What this task involves: From the records below, copy out each line that has the word "only".
(Given records Opens)
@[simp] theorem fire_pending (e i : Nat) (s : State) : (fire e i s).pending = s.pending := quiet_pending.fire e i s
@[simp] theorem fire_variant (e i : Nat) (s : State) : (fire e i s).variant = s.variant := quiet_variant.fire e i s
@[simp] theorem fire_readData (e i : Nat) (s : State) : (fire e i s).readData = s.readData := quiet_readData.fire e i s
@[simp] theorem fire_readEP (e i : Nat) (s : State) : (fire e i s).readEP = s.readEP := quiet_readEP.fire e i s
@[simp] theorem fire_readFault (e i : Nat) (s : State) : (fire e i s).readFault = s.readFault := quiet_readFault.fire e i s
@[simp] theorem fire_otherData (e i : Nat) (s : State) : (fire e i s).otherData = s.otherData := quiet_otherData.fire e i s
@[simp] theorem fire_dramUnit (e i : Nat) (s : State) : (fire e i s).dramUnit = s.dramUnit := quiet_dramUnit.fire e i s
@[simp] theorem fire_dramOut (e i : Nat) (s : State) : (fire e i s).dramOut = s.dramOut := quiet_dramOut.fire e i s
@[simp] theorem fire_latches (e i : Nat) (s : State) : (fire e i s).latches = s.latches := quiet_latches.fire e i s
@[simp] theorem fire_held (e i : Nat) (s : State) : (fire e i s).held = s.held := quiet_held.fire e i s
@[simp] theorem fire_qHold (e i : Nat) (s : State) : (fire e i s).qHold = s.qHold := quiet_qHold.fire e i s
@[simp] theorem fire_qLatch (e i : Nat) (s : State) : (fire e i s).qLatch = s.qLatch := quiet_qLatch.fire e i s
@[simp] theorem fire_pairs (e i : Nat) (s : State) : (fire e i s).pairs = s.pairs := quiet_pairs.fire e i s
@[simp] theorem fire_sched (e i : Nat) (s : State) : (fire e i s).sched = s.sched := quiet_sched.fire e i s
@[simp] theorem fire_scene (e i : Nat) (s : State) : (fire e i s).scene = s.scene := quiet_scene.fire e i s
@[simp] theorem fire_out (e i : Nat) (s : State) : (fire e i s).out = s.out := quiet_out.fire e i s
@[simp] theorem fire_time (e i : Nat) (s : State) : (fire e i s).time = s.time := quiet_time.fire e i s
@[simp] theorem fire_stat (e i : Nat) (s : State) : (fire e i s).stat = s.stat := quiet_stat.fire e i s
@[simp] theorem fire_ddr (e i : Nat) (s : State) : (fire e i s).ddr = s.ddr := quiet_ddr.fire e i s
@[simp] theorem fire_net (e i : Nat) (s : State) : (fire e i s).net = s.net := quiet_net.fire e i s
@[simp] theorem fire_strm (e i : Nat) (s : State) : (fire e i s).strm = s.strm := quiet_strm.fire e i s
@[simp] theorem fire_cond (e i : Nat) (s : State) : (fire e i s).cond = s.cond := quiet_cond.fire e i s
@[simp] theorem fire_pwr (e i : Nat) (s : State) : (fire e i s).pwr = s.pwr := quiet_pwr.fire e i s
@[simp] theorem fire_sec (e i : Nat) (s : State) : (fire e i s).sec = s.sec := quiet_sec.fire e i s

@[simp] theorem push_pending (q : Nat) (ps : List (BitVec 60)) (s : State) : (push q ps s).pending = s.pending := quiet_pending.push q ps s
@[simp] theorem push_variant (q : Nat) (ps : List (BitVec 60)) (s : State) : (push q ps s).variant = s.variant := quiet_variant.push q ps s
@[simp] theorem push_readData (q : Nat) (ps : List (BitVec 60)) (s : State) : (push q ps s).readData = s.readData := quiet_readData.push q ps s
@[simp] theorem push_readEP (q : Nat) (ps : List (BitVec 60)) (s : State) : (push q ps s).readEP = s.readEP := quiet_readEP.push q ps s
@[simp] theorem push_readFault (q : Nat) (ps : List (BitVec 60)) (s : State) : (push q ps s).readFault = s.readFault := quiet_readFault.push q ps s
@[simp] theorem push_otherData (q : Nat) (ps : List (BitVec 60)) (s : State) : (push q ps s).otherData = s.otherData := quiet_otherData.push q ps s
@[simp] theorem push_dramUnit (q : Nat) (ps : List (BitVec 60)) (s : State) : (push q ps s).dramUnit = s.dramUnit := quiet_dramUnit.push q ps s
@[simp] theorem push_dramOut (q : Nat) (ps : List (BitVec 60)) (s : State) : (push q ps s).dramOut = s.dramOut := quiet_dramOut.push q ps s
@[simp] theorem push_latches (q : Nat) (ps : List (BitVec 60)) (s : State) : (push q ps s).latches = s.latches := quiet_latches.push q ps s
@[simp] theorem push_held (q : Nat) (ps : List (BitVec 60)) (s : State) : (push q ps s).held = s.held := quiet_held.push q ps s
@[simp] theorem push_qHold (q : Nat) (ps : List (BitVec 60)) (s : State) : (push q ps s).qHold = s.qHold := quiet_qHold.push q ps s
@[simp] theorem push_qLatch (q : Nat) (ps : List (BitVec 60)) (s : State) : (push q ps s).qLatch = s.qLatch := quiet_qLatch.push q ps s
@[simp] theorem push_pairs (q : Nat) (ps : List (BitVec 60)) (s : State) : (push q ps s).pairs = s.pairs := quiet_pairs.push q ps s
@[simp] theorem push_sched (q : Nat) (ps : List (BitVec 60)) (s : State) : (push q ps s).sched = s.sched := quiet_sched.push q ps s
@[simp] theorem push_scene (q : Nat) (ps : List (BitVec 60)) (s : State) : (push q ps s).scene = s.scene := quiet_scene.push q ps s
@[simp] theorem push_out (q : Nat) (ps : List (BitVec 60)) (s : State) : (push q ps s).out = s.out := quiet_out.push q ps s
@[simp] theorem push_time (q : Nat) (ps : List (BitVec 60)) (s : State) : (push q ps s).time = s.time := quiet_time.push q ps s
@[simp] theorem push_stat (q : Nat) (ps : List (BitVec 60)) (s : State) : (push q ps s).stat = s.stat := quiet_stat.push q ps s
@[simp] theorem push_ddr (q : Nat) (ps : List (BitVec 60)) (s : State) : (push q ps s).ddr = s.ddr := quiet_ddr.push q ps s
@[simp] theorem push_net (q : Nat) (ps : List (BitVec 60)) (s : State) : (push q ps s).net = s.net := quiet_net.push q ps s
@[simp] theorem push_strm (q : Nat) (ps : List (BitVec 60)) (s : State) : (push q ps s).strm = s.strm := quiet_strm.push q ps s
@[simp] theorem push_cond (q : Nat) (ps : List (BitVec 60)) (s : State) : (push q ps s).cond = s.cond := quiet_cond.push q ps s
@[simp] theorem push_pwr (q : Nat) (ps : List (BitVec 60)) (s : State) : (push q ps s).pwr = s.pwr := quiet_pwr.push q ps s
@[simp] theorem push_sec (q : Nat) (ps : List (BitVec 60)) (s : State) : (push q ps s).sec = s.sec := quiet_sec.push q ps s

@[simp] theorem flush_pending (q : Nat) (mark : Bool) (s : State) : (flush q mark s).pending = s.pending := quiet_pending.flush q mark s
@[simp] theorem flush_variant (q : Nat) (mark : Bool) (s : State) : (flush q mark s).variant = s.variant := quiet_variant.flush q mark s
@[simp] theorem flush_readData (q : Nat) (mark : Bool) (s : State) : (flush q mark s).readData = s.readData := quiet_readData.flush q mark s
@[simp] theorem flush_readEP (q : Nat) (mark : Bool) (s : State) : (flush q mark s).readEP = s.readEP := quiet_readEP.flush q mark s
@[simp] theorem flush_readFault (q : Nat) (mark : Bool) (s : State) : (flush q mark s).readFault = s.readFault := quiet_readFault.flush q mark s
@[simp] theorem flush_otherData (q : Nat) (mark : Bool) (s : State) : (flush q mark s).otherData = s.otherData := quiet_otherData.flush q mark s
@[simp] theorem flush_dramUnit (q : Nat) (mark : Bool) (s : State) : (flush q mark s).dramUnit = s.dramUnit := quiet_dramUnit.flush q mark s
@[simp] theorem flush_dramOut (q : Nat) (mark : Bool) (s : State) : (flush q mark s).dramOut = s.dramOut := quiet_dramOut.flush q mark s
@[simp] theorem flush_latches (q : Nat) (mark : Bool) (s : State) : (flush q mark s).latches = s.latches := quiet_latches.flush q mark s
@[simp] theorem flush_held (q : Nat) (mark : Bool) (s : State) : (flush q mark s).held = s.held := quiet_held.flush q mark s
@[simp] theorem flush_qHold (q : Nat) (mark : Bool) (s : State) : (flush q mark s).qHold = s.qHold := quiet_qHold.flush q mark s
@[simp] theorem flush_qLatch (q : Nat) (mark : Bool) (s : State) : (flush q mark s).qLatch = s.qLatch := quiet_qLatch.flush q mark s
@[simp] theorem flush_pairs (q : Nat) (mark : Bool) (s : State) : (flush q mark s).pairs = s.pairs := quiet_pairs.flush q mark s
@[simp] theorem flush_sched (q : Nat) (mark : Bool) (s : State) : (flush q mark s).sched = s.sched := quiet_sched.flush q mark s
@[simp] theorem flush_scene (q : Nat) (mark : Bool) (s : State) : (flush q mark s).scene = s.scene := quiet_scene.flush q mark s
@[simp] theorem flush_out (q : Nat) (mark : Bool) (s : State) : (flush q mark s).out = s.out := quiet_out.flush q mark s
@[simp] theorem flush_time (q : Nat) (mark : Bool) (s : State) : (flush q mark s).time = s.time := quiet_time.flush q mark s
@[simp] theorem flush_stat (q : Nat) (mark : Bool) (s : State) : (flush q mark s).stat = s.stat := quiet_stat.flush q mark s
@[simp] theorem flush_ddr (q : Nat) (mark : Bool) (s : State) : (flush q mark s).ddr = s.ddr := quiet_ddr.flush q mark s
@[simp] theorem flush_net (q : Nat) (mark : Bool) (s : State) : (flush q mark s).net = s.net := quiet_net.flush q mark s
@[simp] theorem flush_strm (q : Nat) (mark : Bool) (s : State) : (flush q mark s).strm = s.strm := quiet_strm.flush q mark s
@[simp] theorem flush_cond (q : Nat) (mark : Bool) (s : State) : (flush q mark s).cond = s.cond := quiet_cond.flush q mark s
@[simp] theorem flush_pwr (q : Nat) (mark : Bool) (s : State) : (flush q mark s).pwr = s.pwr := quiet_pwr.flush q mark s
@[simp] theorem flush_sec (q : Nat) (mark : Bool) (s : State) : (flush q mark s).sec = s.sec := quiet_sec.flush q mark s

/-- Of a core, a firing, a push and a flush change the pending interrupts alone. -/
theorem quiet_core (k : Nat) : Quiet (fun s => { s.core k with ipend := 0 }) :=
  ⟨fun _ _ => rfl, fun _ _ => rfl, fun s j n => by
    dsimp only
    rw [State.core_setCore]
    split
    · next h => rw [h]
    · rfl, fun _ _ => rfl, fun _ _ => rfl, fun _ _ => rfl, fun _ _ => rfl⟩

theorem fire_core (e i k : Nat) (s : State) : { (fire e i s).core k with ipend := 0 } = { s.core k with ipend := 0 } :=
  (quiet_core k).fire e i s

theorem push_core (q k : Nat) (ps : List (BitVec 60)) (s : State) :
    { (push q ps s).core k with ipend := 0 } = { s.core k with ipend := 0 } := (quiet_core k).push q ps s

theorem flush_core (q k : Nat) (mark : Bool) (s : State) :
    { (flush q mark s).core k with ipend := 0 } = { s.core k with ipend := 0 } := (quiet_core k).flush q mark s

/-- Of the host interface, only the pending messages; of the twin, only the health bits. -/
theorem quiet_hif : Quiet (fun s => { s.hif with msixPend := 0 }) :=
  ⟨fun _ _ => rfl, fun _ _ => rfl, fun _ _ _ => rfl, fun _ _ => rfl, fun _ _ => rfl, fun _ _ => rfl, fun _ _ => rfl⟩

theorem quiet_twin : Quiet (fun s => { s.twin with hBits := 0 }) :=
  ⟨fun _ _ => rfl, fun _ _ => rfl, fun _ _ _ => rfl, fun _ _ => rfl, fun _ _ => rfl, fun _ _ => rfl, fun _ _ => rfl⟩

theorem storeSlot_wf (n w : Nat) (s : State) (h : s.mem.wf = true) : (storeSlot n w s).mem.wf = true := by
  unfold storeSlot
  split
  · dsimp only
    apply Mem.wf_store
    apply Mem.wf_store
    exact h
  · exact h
(Given records Closes)
Reply:
    dsimp only
/-- Of the host interface, only the pending messages; of the twin, only the health bits. -/
  · dsimp only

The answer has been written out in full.